◆ WORK ORDER: After locating the line that contains "(BitVec.ofNat 8 (n / 8))]" in the records below, write out exactly that line and each line after it through the one that contains "of the word", and nothing else.

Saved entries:
----------------
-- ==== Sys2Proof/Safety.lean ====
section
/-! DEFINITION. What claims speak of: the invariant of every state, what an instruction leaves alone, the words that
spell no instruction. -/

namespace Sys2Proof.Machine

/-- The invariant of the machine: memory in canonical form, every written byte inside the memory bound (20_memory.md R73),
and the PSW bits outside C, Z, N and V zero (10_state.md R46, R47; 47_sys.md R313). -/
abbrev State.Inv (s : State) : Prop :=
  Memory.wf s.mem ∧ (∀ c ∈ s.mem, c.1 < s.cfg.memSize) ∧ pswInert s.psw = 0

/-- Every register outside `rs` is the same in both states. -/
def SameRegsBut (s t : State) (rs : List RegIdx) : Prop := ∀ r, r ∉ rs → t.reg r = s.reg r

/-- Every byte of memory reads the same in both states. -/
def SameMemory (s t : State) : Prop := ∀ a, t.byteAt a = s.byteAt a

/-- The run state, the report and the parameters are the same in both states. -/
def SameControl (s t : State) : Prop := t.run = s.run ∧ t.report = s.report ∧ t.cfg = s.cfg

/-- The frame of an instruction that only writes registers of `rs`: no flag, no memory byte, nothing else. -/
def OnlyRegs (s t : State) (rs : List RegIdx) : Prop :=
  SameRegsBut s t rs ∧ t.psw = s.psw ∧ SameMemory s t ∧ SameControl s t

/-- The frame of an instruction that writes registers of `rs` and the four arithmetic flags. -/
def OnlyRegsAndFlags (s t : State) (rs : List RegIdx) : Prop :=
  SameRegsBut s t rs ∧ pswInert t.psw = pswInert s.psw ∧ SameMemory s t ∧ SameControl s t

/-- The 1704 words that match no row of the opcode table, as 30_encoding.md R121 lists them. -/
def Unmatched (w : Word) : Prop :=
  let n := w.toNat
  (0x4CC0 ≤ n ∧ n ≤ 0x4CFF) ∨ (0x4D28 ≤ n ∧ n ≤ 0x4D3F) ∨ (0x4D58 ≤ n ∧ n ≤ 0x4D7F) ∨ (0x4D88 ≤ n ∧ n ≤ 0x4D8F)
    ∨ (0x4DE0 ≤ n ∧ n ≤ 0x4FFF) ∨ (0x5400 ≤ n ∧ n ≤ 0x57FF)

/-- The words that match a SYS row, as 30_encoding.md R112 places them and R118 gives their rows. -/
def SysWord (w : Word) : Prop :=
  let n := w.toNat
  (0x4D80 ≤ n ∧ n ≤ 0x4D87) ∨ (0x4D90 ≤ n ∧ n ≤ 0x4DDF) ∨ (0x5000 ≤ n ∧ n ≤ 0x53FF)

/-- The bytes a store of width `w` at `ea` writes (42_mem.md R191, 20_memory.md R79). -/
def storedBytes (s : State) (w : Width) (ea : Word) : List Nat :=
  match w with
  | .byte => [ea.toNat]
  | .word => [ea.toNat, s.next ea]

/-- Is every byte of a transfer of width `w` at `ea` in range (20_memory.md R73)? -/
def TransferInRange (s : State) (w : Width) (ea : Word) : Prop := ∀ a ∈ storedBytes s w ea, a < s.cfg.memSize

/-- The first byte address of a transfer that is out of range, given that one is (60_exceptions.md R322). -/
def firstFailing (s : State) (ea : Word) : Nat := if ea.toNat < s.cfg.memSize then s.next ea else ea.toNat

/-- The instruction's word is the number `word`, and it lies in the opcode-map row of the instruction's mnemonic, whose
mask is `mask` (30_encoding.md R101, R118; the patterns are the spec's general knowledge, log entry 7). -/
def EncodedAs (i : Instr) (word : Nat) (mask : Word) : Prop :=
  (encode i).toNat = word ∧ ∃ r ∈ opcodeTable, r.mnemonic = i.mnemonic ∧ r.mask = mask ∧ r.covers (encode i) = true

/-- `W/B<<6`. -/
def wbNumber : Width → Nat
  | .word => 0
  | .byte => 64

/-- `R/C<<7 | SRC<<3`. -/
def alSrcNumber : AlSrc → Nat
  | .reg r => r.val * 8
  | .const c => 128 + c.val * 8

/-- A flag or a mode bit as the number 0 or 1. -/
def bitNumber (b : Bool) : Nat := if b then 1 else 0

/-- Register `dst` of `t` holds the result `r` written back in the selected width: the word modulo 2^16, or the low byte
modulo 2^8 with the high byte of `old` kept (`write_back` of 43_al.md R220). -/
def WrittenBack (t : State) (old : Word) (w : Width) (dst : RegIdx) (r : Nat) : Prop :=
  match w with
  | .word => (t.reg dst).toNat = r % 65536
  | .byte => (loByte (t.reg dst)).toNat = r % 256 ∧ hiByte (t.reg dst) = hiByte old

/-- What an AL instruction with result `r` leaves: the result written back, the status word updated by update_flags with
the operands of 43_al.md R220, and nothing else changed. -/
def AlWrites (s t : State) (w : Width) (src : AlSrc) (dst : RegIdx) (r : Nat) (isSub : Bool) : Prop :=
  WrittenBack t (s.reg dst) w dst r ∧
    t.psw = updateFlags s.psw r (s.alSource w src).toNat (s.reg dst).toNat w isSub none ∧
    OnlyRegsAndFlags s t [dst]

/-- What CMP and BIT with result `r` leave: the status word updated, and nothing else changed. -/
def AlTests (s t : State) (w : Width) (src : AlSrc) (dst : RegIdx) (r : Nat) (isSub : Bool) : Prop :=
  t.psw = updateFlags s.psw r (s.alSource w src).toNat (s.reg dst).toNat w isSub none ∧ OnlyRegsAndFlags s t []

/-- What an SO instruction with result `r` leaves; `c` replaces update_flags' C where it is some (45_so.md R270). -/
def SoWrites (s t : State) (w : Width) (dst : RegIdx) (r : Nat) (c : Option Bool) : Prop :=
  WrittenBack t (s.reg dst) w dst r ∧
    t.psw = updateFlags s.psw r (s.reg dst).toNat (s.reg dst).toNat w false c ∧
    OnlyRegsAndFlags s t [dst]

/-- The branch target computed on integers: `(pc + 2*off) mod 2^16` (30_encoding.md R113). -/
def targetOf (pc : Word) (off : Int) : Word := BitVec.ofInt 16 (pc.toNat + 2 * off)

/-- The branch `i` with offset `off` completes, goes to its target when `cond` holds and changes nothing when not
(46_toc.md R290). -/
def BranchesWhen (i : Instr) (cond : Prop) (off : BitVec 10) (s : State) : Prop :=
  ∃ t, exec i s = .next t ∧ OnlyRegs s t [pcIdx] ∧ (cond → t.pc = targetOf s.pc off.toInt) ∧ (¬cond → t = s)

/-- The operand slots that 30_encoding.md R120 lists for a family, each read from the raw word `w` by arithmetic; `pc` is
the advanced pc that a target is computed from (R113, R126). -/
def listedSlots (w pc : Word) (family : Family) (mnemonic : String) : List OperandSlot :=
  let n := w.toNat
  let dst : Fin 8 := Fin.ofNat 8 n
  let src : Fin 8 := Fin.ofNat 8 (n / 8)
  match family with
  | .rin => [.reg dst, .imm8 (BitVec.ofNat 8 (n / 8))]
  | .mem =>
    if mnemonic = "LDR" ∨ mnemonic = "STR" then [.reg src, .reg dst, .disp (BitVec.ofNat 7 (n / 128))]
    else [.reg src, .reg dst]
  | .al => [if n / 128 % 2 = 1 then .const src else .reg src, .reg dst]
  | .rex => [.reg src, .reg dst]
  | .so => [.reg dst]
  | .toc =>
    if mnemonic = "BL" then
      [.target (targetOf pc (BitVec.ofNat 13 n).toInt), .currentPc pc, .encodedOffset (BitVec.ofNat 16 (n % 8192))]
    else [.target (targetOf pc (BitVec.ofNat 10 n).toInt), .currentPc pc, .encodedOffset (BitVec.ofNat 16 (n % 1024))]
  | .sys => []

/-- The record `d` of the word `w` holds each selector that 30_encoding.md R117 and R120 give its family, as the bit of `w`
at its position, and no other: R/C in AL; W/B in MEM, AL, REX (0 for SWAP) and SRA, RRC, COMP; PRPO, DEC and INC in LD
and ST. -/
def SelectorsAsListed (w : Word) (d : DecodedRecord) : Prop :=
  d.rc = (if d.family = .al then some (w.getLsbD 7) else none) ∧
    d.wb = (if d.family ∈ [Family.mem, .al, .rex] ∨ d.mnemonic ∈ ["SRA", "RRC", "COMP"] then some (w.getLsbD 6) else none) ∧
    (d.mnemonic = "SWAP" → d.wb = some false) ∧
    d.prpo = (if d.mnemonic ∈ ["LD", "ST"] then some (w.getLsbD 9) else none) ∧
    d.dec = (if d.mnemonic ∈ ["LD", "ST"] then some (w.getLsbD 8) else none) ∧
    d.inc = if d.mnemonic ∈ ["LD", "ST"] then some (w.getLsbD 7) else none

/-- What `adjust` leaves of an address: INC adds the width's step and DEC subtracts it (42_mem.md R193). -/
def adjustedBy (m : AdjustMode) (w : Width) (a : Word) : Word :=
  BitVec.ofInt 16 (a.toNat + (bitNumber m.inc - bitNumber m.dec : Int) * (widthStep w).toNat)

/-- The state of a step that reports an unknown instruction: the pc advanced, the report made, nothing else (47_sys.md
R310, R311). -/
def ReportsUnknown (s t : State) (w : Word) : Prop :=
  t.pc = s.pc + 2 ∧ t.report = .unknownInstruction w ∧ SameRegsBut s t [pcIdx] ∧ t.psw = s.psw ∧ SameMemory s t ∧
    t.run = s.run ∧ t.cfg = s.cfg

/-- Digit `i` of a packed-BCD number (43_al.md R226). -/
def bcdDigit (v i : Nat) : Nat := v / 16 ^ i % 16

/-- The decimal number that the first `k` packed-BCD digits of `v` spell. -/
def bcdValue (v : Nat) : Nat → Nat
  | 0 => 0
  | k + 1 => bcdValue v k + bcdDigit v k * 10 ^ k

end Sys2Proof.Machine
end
----------------
◆ ANSWER AREA:
  | .rin => [.reg dst, .imm8 (BitVec.ofNat 8 (n / 8))]
  | .mem =>
    if mnemonic = "LDR" ∨ mnemonic = "STR" then [.reg src, .reg dst, .disp (BitVec.ofNat 7 (n / 128))]
    else [.reg src, .reg dst]
  | .al => [if n / 128 % 2 = 1 then .const src else .reg src, .reg dst]
  | .rex => [.reg src, .reg dst]
  | .so => [.reg dst]
  | .toc =>
    if mnemonic = "BL" then
      [.target (targetOf pc (BitVec.ofNat 13 n).toInt), .currentPc pc, .encodedOffset (BitVec.ofNat 16 (n % 8192))]
    else [.target (targetOf pc (BitVec.ofNat 10 n).toInt), .currentPc pc, .encodedOffset (BitVec.ofNat 16 (n % 1024))]
  | .sys => []

/-- The record `d` of the word `w` holds each selector that 30_encoding.md R117 and R120 give its family, as the bit of `w`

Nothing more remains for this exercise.